## [What you should do]
Within the records below is a range that opens at the line with "def State.pcDefault (s" and closes at the line with "def State.pcValidThr (s". Return that range word for word, both ends included, and only that range.

== Segment start ==

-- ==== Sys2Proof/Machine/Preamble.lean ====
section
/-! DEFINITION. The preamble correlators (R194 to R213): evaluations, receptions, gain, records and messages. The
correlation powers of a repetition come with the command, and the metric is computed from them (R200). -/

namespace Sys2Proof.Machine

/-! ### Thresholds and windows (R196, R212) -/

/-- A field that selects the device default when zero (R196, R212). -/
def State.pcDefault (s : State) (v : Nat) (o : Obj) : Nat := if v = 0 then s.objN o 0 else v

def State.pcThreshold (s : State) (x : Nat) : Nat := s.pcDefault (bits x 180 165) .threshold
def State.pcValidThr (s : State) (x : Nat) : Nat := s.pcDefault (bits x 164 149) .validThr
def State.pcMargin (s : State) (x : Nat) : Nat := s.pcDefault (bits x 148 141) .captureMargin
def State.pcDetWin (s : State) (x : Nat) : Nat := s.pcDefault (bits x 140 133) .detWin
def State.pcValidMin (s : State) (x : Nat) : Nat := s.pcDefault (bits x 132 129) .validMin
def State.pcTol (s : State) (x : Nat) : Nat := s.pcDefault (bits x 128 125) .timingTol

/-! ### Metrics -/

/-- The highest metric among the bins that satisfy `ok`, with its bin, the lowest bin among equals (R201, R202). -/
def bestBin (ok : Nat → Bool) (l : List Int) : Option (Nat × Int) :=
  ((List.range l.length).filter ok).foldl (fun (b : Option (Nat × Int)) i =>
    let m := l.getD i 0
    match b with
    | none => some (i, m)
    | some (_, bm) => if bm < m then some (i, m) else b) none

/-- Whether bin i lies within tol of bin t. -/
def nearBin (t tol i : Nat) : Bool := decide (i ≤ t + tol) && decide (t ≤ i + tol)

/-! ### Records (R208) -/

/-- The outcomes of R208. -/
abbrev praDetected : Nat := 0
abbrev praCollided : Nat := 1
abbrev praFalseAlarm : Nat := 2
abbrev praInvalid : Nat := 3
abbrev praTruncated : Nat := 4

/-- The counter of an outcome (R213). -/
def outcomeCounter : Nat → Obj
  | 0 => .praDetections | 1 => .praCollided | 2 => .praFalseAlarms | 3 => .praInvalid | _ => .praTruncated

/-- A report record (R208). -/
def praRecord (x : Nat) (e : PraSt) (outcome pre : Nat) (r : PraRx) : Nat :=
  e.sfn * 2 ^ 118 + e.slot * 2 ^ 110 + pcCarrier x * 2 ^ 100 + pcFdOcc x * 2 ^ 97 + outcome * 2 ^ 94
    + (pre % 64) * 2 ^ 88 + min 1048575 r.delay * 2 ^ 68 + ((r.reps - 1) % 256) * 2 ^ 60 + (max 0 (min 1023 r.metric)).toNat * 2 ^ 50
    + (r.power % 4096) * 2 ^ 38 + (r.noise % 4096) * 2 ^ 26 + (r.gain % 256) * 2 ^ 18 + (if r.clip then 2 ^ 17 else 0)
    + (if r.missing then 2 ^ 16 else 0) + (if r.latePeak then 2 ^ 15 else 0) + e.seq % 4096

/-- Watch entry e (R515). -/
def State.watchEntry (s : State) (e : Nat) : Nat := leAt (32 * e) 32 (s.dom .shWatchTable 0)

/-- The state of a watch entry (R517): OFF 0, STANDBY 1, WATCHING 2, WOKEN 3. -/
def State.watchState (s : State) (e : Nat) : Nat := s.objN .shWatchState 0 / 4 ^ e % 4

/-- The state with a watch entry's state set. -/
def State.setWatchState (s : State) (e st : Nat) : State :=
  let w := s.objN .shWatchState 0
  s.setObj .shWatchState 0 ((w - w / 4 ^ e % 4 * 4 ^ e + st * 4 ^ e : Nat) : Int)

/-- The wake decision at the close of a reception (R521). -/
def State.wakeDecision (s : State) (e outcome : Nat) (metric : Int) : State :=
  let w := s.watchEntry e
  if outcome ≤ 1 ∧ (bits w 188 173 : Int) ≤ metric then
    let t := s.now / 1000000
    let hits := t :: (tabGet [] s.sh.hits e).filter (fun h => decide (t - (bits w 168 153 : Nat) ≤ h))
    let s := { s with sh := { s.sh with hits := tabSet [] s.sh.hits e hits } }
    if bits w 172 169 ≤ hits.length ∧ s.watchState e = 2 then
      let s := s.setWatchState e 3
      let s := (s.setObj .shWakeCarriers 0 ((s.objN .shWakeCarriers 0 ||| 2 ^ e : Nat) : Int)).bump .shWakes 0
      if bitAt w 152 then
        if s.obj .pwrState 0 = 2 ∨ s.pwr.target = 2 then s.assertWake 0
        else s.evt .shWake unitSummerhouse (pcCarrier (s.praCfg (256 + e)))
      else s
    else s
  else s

== Segment end ==

## [Finished task]
def State.pcDefault (s : State) (v : Nat) (o : Obj) : Nat := if v = 0 then s.objN o 0 else v

def State.pcThreshold (s : State) (x : Nat) : Nat := s.pcDefault (bits x 180 165) .threshold
def State.pcValidThr (s : State) (x : Nat) : Nat := s.pcDefault (bits x 164 149) .validThr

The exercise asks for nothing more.